I have a data set which is 3 columns and about 50,000 rows. I am trying to do some cluster analysis and would like to speed it up. Most examples online use data sets like iris which are relatively tiny. Take the following code:

nb <- NbClust(d, distance = "euclidean", min.nc = 2, max.nc = 30, method = "complete", index ="all")


This has been running for 24 hours so far on a server with 32 cores and 100 gig of ram, although only one core will be being used.

There doesn't seem to be a way of doing any parallel processing unless I use a loop that tackles each index choice individually. That will speed up process considerably. However the real issue is size of the data. And 50,000 rows is hardly 'Big data'.
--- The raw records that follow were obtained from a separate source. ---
-- ==== Sys2Proof/Machine/State.lean ====
section
/-! DEFINITION. The state of the block (10_state.md R20) as plain data, its reset value (R42,
70_reset_and_hazards.md R216), and the ways a step can stop. -/

namespace Sys2Proof.Machine

/-- `MODE` (10_state.md R28). -/
inductive Mode where
  | reset
  | configured
  | running
  | stopped
  | faulted
  deriving DecidableEq, Repr

/-- `FSM_STATE` (10_state.md R30). -/
inductive FsmState where
  | idle
  | selectPlane
  | shifting
  | latching
  | blanking
  deriving DecidableEq, Repr

/-- `ERR_CODE` (10_state.md R29). Code 3 is never stored in the register. -/
inductive ErrCode where
  | noError
  | configurationError
  | bindingError
  | bufferUnavailableError
  | timingViolationError
  deriving DecidableEq, Repr

/-- `LAST_RESULT` (10_state.md R33). -/
inductive CycleResult where
  | noCycle
  | complete
  | skipped
  | aborted
  deriving DecidableEq, Repr

/-- The agents that issue operations (00_scope.md R5, 30_encoding.md R84). -/
inductive Agent where
  | host
  | producer
  | scheduler
  | sequencer
  | adapter
  deriving DecidableEq, Repr

/-- The configuration registers (10_state.md R21 to R27). -/
structure ConfigRegs where
  /-- `0x00`, L (R22). -/
  latchPulseWidthNs : Word
  /-- `0x01`, D (R22). -/
  latchToClockDelayNs : Word
  /-- `0x02`, K (R22). -/
  clockDivider : Word
  /-- `0x03`, M (R22). -/
  baseClockMhz : Word
  /-- `0x04`, V (R22). -/
  fixedOverheadNs : Word
  /-- `0x05`, N (R23). -/
  colorDepth : Word
  /-- `0x06`, H (R23). -/
  panelRows : Word
  /-- `0x07`, W (R23). -/
  rowPixels : Word
  /-- `0x08`, U (R23). -/
  onUnitNs : Word
  /-- `0x09` (R24). -/
  clockMode : Word
  /-- `0x10` to `0x29`, one entry per role (R26, R27). -/
  bind : Vector Word 26
  deriving DecidableEq, Repr

/-- `POS` (10_state.md R31): the pair the next tick will service, with its tick index. -/
structure Pos where
  row : BitVec 16
  tick : BitVec 16
  plane : BitVec 4
  deriving DecidableEq, Repr

/-- The logical outputs (10_state.md R38), one name per line. -/
inductive Line where
  | oe
  | lat
  | clk
  | data (i : Fin 6)
  | addr (i : Fin 16)
  deriving DecidableEq, Repr

/-- An event of `WAVE`: time in tu, output, value (10_state.md R41). -/
structure Event where
  time : Nat
  line : Line
  value : Bool
  deriving DecidableEq, Repr

/-- What the single timeline drives and measures: `PINS_ACTIVE` (10_state.md R34, R39), the output
registers (R38), `NOW` and `WAVE` (R41). -/
structure Bus where
  pinsActive : Bool
  oe : Bool
  lat : Bool
  clk : Bool
  data : BitVec 6
  addr : BitVec 16
  /-- `NOW`, in tu of the `BASE_CLOCK_MHZ` in force (log 13). -/
  now : Nat
  /-- `WAVE`, newest event first (log 18). -/
  wave : List Event
  deriving DecidableEq, Repr

/-- `ROWBUF` (10_state.md R40): the words that have been written; a word beyond them is unspecified
and named by the generation (log 11). -/
structure RowBuf where
  words : List (BitVec 6)
  generation : Nat
  deriving DecidableEq, Repr

/-- The shape `H x W x N` the frame buffer takes at a successful `INIT` (20_memory.md R62,
40_configuration.md R110). -/
structure Shape where
  rows : Word
  cols : Word
  depth : Word
  deriving DecidableEq, Repr

/-- The double frame buffer (20_memory.md R60): the locations written since its contents last became
unspecified, as (key, value) pairs with strictly rising keys (log 12); what any other location holds
is unspecified and named by the epoch (R62, log 9). -/
structure FrameBuffer where
  cells : List (Nat × BitVec 16)
  shape : Shape
  epoch : Nat
  deriving DecidableEq, Repr

/-- The environment's three inputs (00_scope.md R5, 10_state.md R20) as they stand before the next
step, durations in tu (log 3, log 13). An index beyond `stall` is a transfer that is not delayed. -/
structure EnvInputs where
  gap : Nat
  ready : Bool
  stall : List Nat
  deriving DecidableEq, Repr

/-- What may happen next (70_reset_and_hazards.md R232; log 1). -/
inductive Request where
  /-- An agent presents a command word. -/
  | op (agent : Agent) (word : CommandWord)
  /-- The environment presents new inputs. -/
  | environment (inputs : EnvInputs)
  /-- The hardware reset event (70_reset_and_hazards.md R215). -/
  | hardwareReset
  deriving DecidableEq, Repr

/-- The `status` of a response (30_encoding.md R88). -/
inductive Status where
  | ok
  | configurationError
  | bindingError
  | bufferUnavailableError
  | timingViolationError
  | refused
  deriving DecidableEq, Repr

/-- What the last operation answered. -/
inductive Reply where
  /-- Nothing: an internal step, or nothing executed yet (30_encoding.md R87). -/
  | silent
  /-- The response of a command (R88). -/
  | response (status : Status) (value : Word)
  /-- The pixel-bit data of `GET_ACTIVE_ROW_PLANE` (43_framebuffer.md R160). -/
  | rowPlane (words : List (BitVec 6))
  /-- The `CycleResult` of `EMIT` (42_sequencer.md R140). -/
  | cycleResult (result : CycleResult)
  deriving DecidableEq, Repr

/-- The state of the block, the environment's inputs, and the requests still to come. -/
structure State where
  /-- Configuration registers (10_state.md R21 to R27). -/
  cfg : ConfigRegs
  /-- `MODE` (R28). -/
  mode : Mode
  /-- `ERR_CODE` (R29). -/
  errCode : ErrCode
  /-- `ERR_INFO` (R29). -/
  errInfo : Word
  /-- `FSM_STATE` (R30). -/
  fsm : FsmState
  /-- `POS_ROW`, `POS_TICK`, `POS_PLANE` (R31). -/
  pos : Pos
  /-- `CUR_ROW` (R32). -/
  curRow : BitVec 16
  /-- `CUR_PLANE` (R32). -/
  curPlane : BitVec 4
  /-- `LAST_RESULT` (R33). -/
  lastResult : CycleResult
  /-- `ACTIVE_BUF` (R34, R35): true is buffer 1. -/
  activeBuf : Bool
  /-- `SWAP_PENDING` (R34, R36). -/
  swapPending : Bool
  /-- `SHUTDOWN_REQ` (R34, R36). -/
  shutdownReq : Bool
  /-- `TRAIN_BUSY` (R34). -/
  trainBusy : Bool
  /-- `DIV_CFG` (R37). -/
  divCfg : Word
  /-- `PINS_ACTIVE`, the output registers, `NOW`, `WAVE` (R34, R38, R39, R41). -/
  bus : Bus
  /-- `ROWBUF` (R40). -/
  rowbuf : RowBuf
  /-- The frame buffer (20_memory.md R60). -/
  fb : FrameBuffer
  /-- The environment's inputs; not state of the block (R20, log 3). -/
  env : EnvInputs
  /-- The requests still to come, the next one first; not state of the block (log 1). -/
  inbox : List Request
  /-- The agent whose operation is being executed; not state of the block (log 1). -/
  agent : Agent
  /-- What the last operation answered (30_encoding.md R88, log 14). -/
  reply : Reply
  deriving DecidableEq, Repr

/-- Faults of the model. There are none: the block "has no halt of its own" (70_reset_and_hazards.md
R232) and every error of 60_exceptions.md R185 is an entry the machine goes on from, so the type has
no constructor and no step can end in a fault. -/
inductive Fault where
  deriving DecidableEq, Repr

/-- Refusals of the model; not the block's own `REFUSED` response, which is a next state
(30_encoding.md R92). -/
inductive Refusal where
  /-- Raised by `exec` for an operation whose meaning is not written yet; no arm raises it. Safe: the
  run ends. -/
  | notModelled (mnemonic : String)
  deriving DecidableEq, Repr

/-- What one operation or step of this machine answers. -/
abbrev Result := Host.Outcome State Fault Refusal

/-- Every configuration register 0 (10_state.md R42). -/
def ConfigRegs.reset : ConfigRegs where
  latchPulseWidthNs := 0
  latchToClockDelayNs := 0
  clockDivider := 0
  baseClockMhz := 0
  fixedOverheadNs := 0
  colorDepth := 0
  panelRows := 0
  rowPixels := 0
  onUnitNs := 0
  clockMode := 0
  bind := Vector.replicate 26 0

/-- No line driven, all output registers 0, time 0, no event (10_state.md R42). -/
def Bus.reset : Bus where
  pinsActive := false
  oe := false
  lat := false
  clk := false
  data := 0
  addr := 0
  now := 0
  wave := []

/-- The state right after the first hardware reset (10_state.md R42, 70_reset_and_hazards.md R216). -/
def State.reset : State where
  cfg := .reset
  mode := .reset
  errCode := .noError
  errInfo := 0
  fsm := .idle
  pos := { row := 0, tick := 0, plane := 0 }
  curRow := 0
  curPlane := 0
  lastResult := .noCycle
  activeBuf := false
  swapPending := false
  shutdownReq := false
  trainBusy := false
  divCfg := 0
  bus := .reset
  rowbuf := { words := [], generation := 0 }
  fb := { cells := [], shape := { rows := 0, cols := 0, depth := 0 }, epoch := 0 }
  env := { gap := 0, ready := true, stall := [] }
  inbox := []
  agent := .host
  reply := .silent

end Sys2Proof.Machine
end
It seems using samples to speed up the process is a good idea. Like how clara is much faster than pam.

My question is, if I were to take samples and run NbClust, what size should the samples be and how many samples are sufficient?

I'd like the answer as a proportion of n - the number of total rows, such that this answer scales.

A final note would be that before doing any of this work, I would run clustend (or hopkins) to check the Hopkin's statistic to see if clustering even makes sense.

I have run:

clustend <- get_clust_tendency(scale(d), 5000)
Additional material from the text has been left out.